This exercise calls for the line with "2 => e.testBit ev", the line with "taken, 0 if none", and all lines between them in the material below, output exactly and with no other lines.

--- Dataset Enclosed Below ---

/-- CLEAR_ALIAS_WRITE (R389), likewise. -/
def execClearAliasWrite (who : Initiator) (bank off n v : Nat) (struck : List (Nat × Bool)) (s : State) :
    Host.Outcome State Fault Refusal :=
  let s := s.spadStrike struck
  ok (if who = .hostMmio then s else s.aliasWrite false who (bank % 16) off n v)

/-- Set a bank to 0. -/
def State.spadClear (s : State) (k : Nat) : State :=
  s.modSpad fun x => { x with
    mem := x.mem.without (k * 2 ^ 18) ((k + 1) * 2 ^ 18)
    bad := x.bad.filter (fun w => w / 2 ^ 15 ≠ k)
    soft := x.soft.filter (fun w => w / 2 ^ 15 ≠ k) }

/-- A write of a SPAD register (R391, R396). -/
def State.writeSpad (s : State) (init : Initiator) (off v : Nat) : State :=
  let k := (off - Reg.SPAD_OWNER 0) / 4
  if Reg.SPAD_OWNER 0 ≤ off ∧ k < 16 ∧ off % 4 = 0 then
    if isWarden init ∧ s.flag (Reg.SPAD_OWNER k) 31 ∧ s.anyCounts off v then
      s.record cRejected bSpad 0x0C03 (s.spadDetail init k 0)
    else
      let owner := s.fld (Reg.SPAD_OWNER k) 0 4
      let (done, s) := s.csrWrite init off v (fun _ => false) false 0x0C03
      if !done then s
      else if !isWarden init || s.flag (Reg.SPAD_OWNER k) 31 then s
      else
        let new := s.fld (Reg.SPAD_OWNER k) 0 4
        (((s.setFld off 0 4 owner).setFlag off 30 false).setFlag off 31 true).modSpad fun x => { x with
          handover := x.handover.set (fun _ => none) k (some (new, v.testBit 30)) }
  else (s.csrWrite init off v (fun _ => false) false 0x0C03).2

/-- HANDOVER_DONE (R391 orders 3 to 5). A bank in RETAIN or OFF is awake by now, cleared if it was OFF. -/
def execHandoverDone (k : Nat) (s : State) : Host.Outcome State Fault Refusal :=
  match s.spad.handover.get (fun _ => none) k with
  | some (owner, clear) =>
    let off := decide ((s.dom (82 + k)).level = 3)
    let s := s.leaveDom (82 + k)
    let s := if clear || off then s.spadClear k else s
    let s := s.modSpad fun x => { x with handover := x.handover.set (fun _ => none) k none }
    ok (((s.setFld (Reg.SPAD_OWNER k) 0 4 owner).setFlag (Reg.SPAD_OWNER k) 31 false).raise 14 (16 + k))
  | none => ok s

/-! ## Rings (R378-R388) -/

/-- The stop whose source interface injects the requests of an initiator (R378), of the engines by `unit`; none: the fabric
memory path, which is no part of the rings (R379). -/
def sourceStop (who : Initiator) (unit : Nat) : Option Nat :=
  match who with
  | .hostMmio | .hostDma => some 0
  | .core k => some (1 + k % 8)
  | .debug => some 9
  | .lynx => some 20
  | .acq => some 22
  | .spoor => some 24
  | .engine => match unit with | 0 => some 21 | 1 => some 19 | _ => some 10
  | .self => some 26
  | .fabric => none

/-- The power domain of an initiator at its stop (R378, R436); none: it is always on, or belongs to no domain. -/
def initDomain (who : Initiator) (unit : Nat) : Option Nat :=
  match who with
  | .hostMmio | .hostDma => some 109
  | .core k => some (74 + k % 8)
  | .lynx => some (98 + unit % 8)
  | .acq => some 107
  | .spoor => some 108
  | .engine => match unit with | 0 => some 106 | 1 => some 73 | _ => none
  | .debug | .self | .fabric => none

/-- The route that source interface `src` holds for target `t`: ring 1 rather than 0, and hops (R382). -/
def State.routeOf (s : State) (src t : Nat) : Bool × Nat :=
  let e := if t < 32 then Reg.RING_ROUTE src t else Reg.RING_ROUTE_SP src (t - 32)
  (s.flag e 7, s.fld e 0 5)

/-- The stop reached from `src` after `h` hops, on ring 1 (`down`) or 0 (R378, R382). -/
def hopTo (src : Nat) (down : Bool) (h : Nat) : Nat := if down then (src + 28 - h % 28) % 28 else (src + h) % 28

/-- The urgency of a packet (R384). -/
def State.urgency (s : State) (k : PktKey) : Nat :=
  if k.vc = 2 then 7 else min 7 (k.age / (10 * max 1 (s.fld Reg.RING_CFG 8 8)))

/-- The keys of the arbiter in order: urgency, virtual channel, traffic on the ring, age (R384). -/
def State.arbKeys (s : State) (k : PktKey) : List Nat := [s.urgency k, k.vc % 3, if k.onRing then 1 else 0, k.age]

/-- The keys `a` come before the keys `b`. -/
def keysBefore : List Nat → List Nat → Bool
  | a :: l, b :: m => decide (b < a) || (a == b && keysBefore l m)
  | _, _ => false

/-- The arbiter of a link chooses the packet: no rival comes before it (R384). -/
def State.winsLink (s : State) (p : Pkt) : Bool := p.rivals.all fun q => !keysBefore (s.arbKeys q) (s.arbKeys p.key)

/-- A request for target `t` is parked at its stop, unless it is for a bank without an owner, which refuses it (R388, R390). -/
def State.parksRequest (s : State) (t : Nat) : Bool :=
  s.parks t && !(decide (32 ≤ t) && s.fld (Reg.SPAD_OWNER (t - 32)) 0 4 == 15)

/-- Requests in the park buffer of a stop. -/
def State.parkedAt (s : State) (stop : Nat) : Nat := (s.ring.parked.filter fun r => stopOfTarget r.target = stop).length

/-- The source interface holds a credit for target `t`: its input queue, which holds 32 requests, has room (R381), and so has
the park buffer of a fenced stop (R388). -/
def State.hasCreditFor (s : State) (t : Nat) : Bool :=
  let coming := s.ring.flights.filter fun f => !f.2 && decide (f.1.target = t)
  decide ((s.ring.outst.filter fun r => r.target = t && !r.stale).length + coming.length < 32) &&
    (!s.parksRequest t || decide (s.parkedAt (stopOfTarget t) + coming.length < 16))
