-- ==== Sys2Proof/Machine/Acq.lean ====
section
/-!
DEFINITION. The acquisition engine but for its DSP (chapter 12): the evaluation of a cycle, captures, measurement
channels, result blocks, pulses.
-/

namespace Sys2Proof.Machine

/-- Change acquisition. -/
def State.modAcq (s : State) (f : Acq → Acq) : State := { s with acq := f s.acq }

/-- Change the acquisition state of the present cycle. -/
def State.modRun (s : State) (f : AcqRun → AcqRun) : State := s.modAcq fun a => { a with run := f a.run }

/-- Change the acquisition state of the present cycle and that kept for every unsealed one: what a seal or a write
does to it, which no rollback undoes. -/
def State.modRuns (s : State) (f : AcqRun → AcqRun) : State :=
  (s.modRun f).modRc fun r => { r with unsealed := r.unsealed.map (fun x => { x with acq := f x.acq }) }

/-- The capture state (R318). -/
def State.cap (s : State) : Nat := s.acq.run.cap

/-! ## Evaluation (R309-R316, R320) -/

/-- Probe word `w` (R93). -/
def State.probeWord (s : State) (w : Nat) : Nat :=
  s.probes.foldl (fun n e => match e.2 with
    | some d => if e.1 / 64 = w ∧ d.val then n + 2 ^ (e.1 % 64) else n
    | none => n) 0

/-- The fabric trigger bits. -/
def State.fabTrigBits (s : State) : Nat :=
  s.fabTrig.foldl (fun n e => match e.2 with
    | some d => if d.val then n + 2 ^ e.1 else n
    | none => n) 0

/-- A field read in two's complement or as unsigned. -/
def fieldInt (signed : Bool) (w x : Nat) : Int :=
  let y := x % 2 ^ w
  if signed ∧ y.testBit (w - 1) then (y : Int) - 2 ^ w else y

/-- The field x of comparator `c` (R313). -/
def State.cmpX (s : State) (c : Nat) : Nat :=
  let r := Reg.CMP_CFG c
  (s.probeWord (s.fld r 26 6) >>> s.fld r 20 6) % 2 ^ s.fld r 13 7

/-- The result of comparator `c` on x, with the previous x (R313). -/
def State.cmpResult (s : State) (c x prev : Nat) : Bool :=
  let r := Reg.CMP_CFG c
  let value := s.rd64 (Reg.CMP_VALUE_LO c)
  let mask := s.rd64 (Reg.CMP_MASK_LO c)
  let w := s.fld r 13 7
  let i (v : Nat) : Int := fieldInt (s.flag r 12) w v
  match s.fld r 0 3 with
  | 0 => decide (x &&& mask = value &&& mask)
  | 1 => decide (x &&& mask ≠ value &&& mask)
  | 2 => decide (i value ≤ i x)
  | 3 => decide (i x < i value)
  | 4 => decide ((x ^^^ prev) &&& mask ≠ 0)
  | _ => decide (x &&& mask &&& (prev ^^^ (2 ^ 64 - 1)) ≠ 0)

/-- The condition of a branch or of the qualifier on E (R315, R320). -/
def condition (mode e m : Nat) : Bool :=
  match mode with
  | 1 => decide (e &&& m ≠ 0)
  | 2 => decide (e &&& m = m)
  | 3 => decide (e &&& m = 0)
  | _ => false

/-- One step of counter `k` (R314): its value after the evaluation under state `st`. -/
def State.countUp (s : State) (r : AcqRun) (k e : Nat) : Nat :=
  let c := Reg.CNT_CFG k
  let ev := s.fld c 0 6
  let v := r.cnt.get (fun _ => 0) k
  let hit := s.flag c (16 + r.seq) && (match s.fld c 14 2 with
    | 1 => true
    | 2 => e.testBit ev
    | 3 => e.testBit ev && !r.prevE.testBit ev
    | _ => false)
  if hit then min (2 ^ 48 - 1) (v + 1) else v

/-- What an evaluation of the sequencer produces. -/
structure SeqStep where
  cnt : Map Nat
  seq : Nat
  e : Nat
  ctrl : Nat         -- BR_CTRL of the branch taken, 0 if none

/-- The sequencer's evaluation (R315), from E[55:0]. -/
def State.sequence (s : State) (r : AcqRun) (e : Nat) : SeqStep :=
  let vals := (List.range 8).map (fun k => (k, s.countUp r k e))
  let cnt : Map Nat := vals.filter (fun x => x.2 ≠ 0)
  let e := e + vals.foldl (fun n x => if s.rd64 (Reg.CNT_LIMIT_LO x.1) ≤ x.2 then n + 2 ^ (56 + x.1) else n) 0
  let taken := [0, 1].find? (fun b =>
    condition (s.fld (Reg.BR_CTRL r.seq b) 30 2) e (s.rd64 (Reg.BR_MASK_LO r.seq b)))
  match taken with
  | some b =>
    let c := s.rd (Reg.BR_CTRL r.seq b)
    { cnt := cnt.filter (fun x => !c.testBit x.1), seq := bits c 26 4, e := e, ctrl := c }
  | none => { cnt := cnt, seq := r.seq, e := e, ctrl := 0 }

/-- The probe words recorded, ascending (R321). -/
def State.probeSel (s : State) : List Nat :=
  (List.range 64).filter (fun w => (s.rd64 Reg.ACQ_PROBE_SEL_LO).testBit w)

/-- The record size RS (R321). -/
def State.recSize (s : State) : Nat := 32 + 8 * s.probeSel.length

/-- The ring capacity R (R321). -/
def State.ringCap (s : State) : Nat := 2 ^ s.fld Reg.ACQ_STORE_CFG 0 6 / s.recSize

/-- A record (R321). -/
def State.recordBytes (s : State) (ecn tb0 tb1 fab seq avg : Nat) (trig : Bool) (words : List Nat) : List Byte :=
  let flags := (if s.time.tb1Locked then 64 else 0) + (if s.rc.state = .replaying then 32 else 0) +
    (if trig then 16 else 0) + seq
  bytesOfNat ecn 8 ++ bytesOfNat tb0 4 ++ bytesOfNat tb1 4 ++ bytesOfNat fab 2 ++ bytesOfNat flags 1 ++
    bytesOfNat words.length 1 ++ bytesOfNat s.devId 2 ++ bytesOfNat 0 2 ++ bytesOfNat avg 4 ++ bytesOfNat 0 4 ++
    words.flatMap (fun w => bytesOfNat w 8)

/-- A formed record, and the run after it (R322): the record that completes POST ends the capture's records. -/
def State.formed (s : State) (r : AcqRun) (data : List Byte) (trig : Option Nat) : AcqRec × AcqRun :=
  let after := match trig, r.after with
    | some _, _ => some 0
    | none, some k => some (k + 1)
    | none, none => none
  let last := decide (after = some (s.rd Reg.ACQ_POST))
  ({ data := data, armPos := r.armPos, capture := r.capture, trig := trig, last := last }, { r with after := after, avg := none })

/-- Qualification and averaging of cycle `n` (R320); `r` is the run after the sequencer, `trig` the trigger of the
cycle. -/
def State.qualify (s : State) (r : AcqRun) (n e : Nat) (trig : Bool) : List AcqRec × AcqRun :=
  let done : Bool := match r.after with | some k => decide (s.rd Reg.ACQ_POST ≤ k) | none => false
  let q := condition (s.fld Reg.ACQ_CAP_CFG 30 2) e (s.rd64 Reg.ACQ_QUAL_MASK_LO)
  if (r.cap ≠ 2 ∧ r.cap ≠ 3) ∨ done ∨ !(q || trig) then ([], r)
  else
    let fab := s.fabTrigBits
    let words := s.probeSel.map s.probeWord
    let avgN := s.fld Reg.ACQ_AVG 0 17
    let t : Option Nat := if trig then some n else none
    if avgN = 1 then
      let (x, r) := s.formed r (s.recordBytes n (s.tb0 % 2 ^ 32) (s.time.tb1 % 2 ^ 32) fab r.seq 1 trig words) t
      ([x], r)
    else
      let w := s.fld Reg.ACQ_AVG 24 6
      let add (x : Nat) : Nat := ((fieldInt (s.flag Reg.ACQ_AVG 31) w x) % (2 ^ 64 : Int)).toNat
      let run : AvgRun := match r.avg with
        | some a => { a with
            count := a.count + 1
            sums := (a.sums.zip words).map (fun p => (p.1 + add p.2) % 2 ^ 64)
            trig := if trig then some n else a.trig }
        | none => ⟨1, n, s.tb0 % 2 ^ 32, s.time.tb1 % 2 ^ 32, words.map add, t⟩
      if avgN ≤ run.count then
        let (x, r) := s.formed r
          (s.recordBytes run.ecn run.tb0 run.tb1 fab r.seq avgN run.trig.isSome run.sums) run.trig
        ([x], r)
      else ([], { r with avg := some run })

/-- The number of 1 bits. -/
def popcount (x : Nat) : Nat := ((List.range 64).filter (fun i => x.testBit i)).length

/-- The square root of a number below 2^98, rounded down. -/
def isqrt (v : Nat) : Nat :=
  (List.range 49).foldl (fun r i => let t := r + 2 ^ (48 - i); if t * t ≤ v then t else r) 0

/-- A signed value extended to 64 bits. -/
def toWord64 (x : Int) : Nat := (x % (2 ^ 64 : Int)).toNat

/-- A _LO/_HI pair of a result block. -/
def pairAt (off v : Nat) : List (Nat × Nat) := [(off, v % 2 ^ 32), (off + 4, v / 2 ^ 32 % 2 ^ 32)]
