-- ==== Sys2Proof/Machine/Fabric.lean ====
section
/-!
DEFINITION. The step instructions (chapters 02 and 03): one Boolean processor executing its instruction of the
present step, the stall check that opens a step, and the end of a step.

A step opens when the first of its BPs executes: the stall conditions of R37 are checked over all 256 BPs, and the
inbox bits the step reads are read then (R78 phase 1). It ends when every BP whose word is not NOP and that has
not executed END has executed it: then GO and PUSH act, tags retire and NEAR results pass on (R78 phases 4, 5).
Steps that hold only NOP words pass with time (R81; log 10).
-/

namespace Sys2Proof.Machine

/-! ## Faults at an instruction (R108) -/

/-- The common layout of a SCHEDULE detail. -/
def detailAt (c bp step low : Nat) : Nat := c <<< 26 + bp <<< 18 + step <<< 7 + low

/-- Raise SCH_RESERVED of a kind (R108). -/
def State.schReserved (s : State) (c bp kind pos : Nat) : State :=
  s.schedFault bFabric 0x0107 (detailAt c bp (s.cl c).step (kind <<< 4 + pos <<< 2))

/-- Raise the fault an operand read met. -/
def State.operandFault (s : State) (c bp pos : Nat) : OpFault → State
  | .unwritten => s.schedFault bFabric 0x0102 (detailAt c bp (s.cl c).step (pos <<< 5))
  | .reservedSpace => s.schReserved c bp 1 pos
  | .reservedSpecial => s.schReserved c bp 2 pos
  | .demandEmpty w => s.schedFault bFabric 0x0106 (detailAt c bp (s.cl c).step (pos <<< 5 + w <<< 1))

/-! ## Stalls (R37, R40) -/

/-- The send of the BP's outbox bit comes first in the cycle (R50): no earlier step sent it, and no lower BP of
this step sends it (log 11). -/
def State.sendsFirst (s : State) (c bp e : Nat) : Bool :=
  !(s.cl c).sent.contains e &&
    !((s.busyWords c (s.cl c).step).any (fun w => w.1 < bp ∧ wOp w.2 = 2 ∧ wAux w.2 = e))

/-- The assembly bits that the first SENDs of the present step of cluster `c` are still to send: key port * 65536 + slot,
and bit. -/
def State.portSendsOf (s : State) (c : Nat) : List (Nat × Nat) :=
  (s.busyWords c (s.cl c).step).filterMap fun e =>
    if wOp e.2 = 2 ∧ s.sendsFirst c e.1 (wAux e.2) then
      match s.sendTo s.rc.ecn c (wAux e.2) with
      | .port p slot b => some (p * 65536 + slot, b)
      | _ => none
    else none

/-- The assembly words (key port * 65536 + slot) that the bits `l` complete. -/
def State.completes (s : State) (l : List (Nat × Nat)) : List Nat :=
  (l.map (·.1)).eraseDups.filter fun k =>
    let (_, sent) := (s.net.assembly.get (fun _ => none) k).getD (0, 0)
    let all := (l.filter (·.1 = k)).foldl (fun m e => m ||| BitVec.ofNat 64 (2 ^ e.2)) sent
    all = s.expectedMask s.rc.ecn (k / 65536) (k % 65536)

/-- A SEND of the step that cluster `c` is to open cannot be accepted now (R37, R53, R82, R197, R227). The SENDs of a step
are judged together, with those of the steps already open: where the words they complete for a port outnumber the free
places of its framer queue, each SEND to such a word waits. -/
def State.sendBlocked (s : State) (c e : Nat) : Bool :=
  match s.sendTo s.rc.ecn c e with
  | .invalid => false
  | .inbox d b => s.enabled d && decide (s.judgeArrival d b (s.rc.ecn % 4) = .waits)
  | .port p slot _ =>
    let others := (s.clusters.filter fun x => x.2.opened && decide (x.1 ≠ c)).flatMap fun x => s.portSendsOf x.1
    let done := (s.completes (s.portSendsOf c ++ others)).filter (· / 65536 = p)
    done.contains (p * 65536 + slot) && decide (s.framerRoom p < done.length)

/-- The stall conditions one BP's instruction meets (R37), with the object of each; an instruction that waits for several
inbox bits shows that of its first operand (DESIGN CHOICE, log 82: R37 names only the BP). -/
def State.stallsOf (s : State) (c bp : Nat) (w : W96) : List (StallCause × Nat) :=
  let cl := s.cl c
  let op := wOp w
  (if opEvaluates op then
    (List.range 4).filterMap (fun k =>
      let x := wOperand w k
      if bits x 11 2 = 2 ∧ (s.inboxValue c (bits x 0 11)).isNone then some (StallCause.inbox, bits x 0 11) else none)
   else []) ++
  (if op = 8 then
    match cl.tags.get (fun _ => none) (bits (wAux w) 0 5) with
    | some t => if t.fromStep ≤ cl.step ∧ !t.arrived then [(StallCause.waitq, bits (wAux w) 0 5)] else []
    | none => []
   else []) ++
  (if op = 9 ∧ (cl.windows.get (fun _ => {}) (bits (wAux w) 0 4)).word.isNone
   then [(StallCause.waitp, bits (wAux w) 0 4)] else []) ++
  (if op = 2 ∧ s.sendsFirst c bp (wAux w) ∧ s.sendBlocked c (wAux w) then [(StallCause.send, wAux w)] else [])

--- End of Enclosed Dataset ---

> **Reply to the exercise**:
    | 2 => e.testBit ev
    | 3 => e.testBit ev && !r.prevE.testBit ev
    | _ => false)
  if hit then min (2 ^ 48 - 1) (v + 1) else v

/-- What an evaluation of the sequencer produces. -/
structure SeqStep where
  cnt : Map Nat
  seq : Nat
  e : Nat
  ctrl : Nat         -- BR_CTRL of the branch taken, 0 if none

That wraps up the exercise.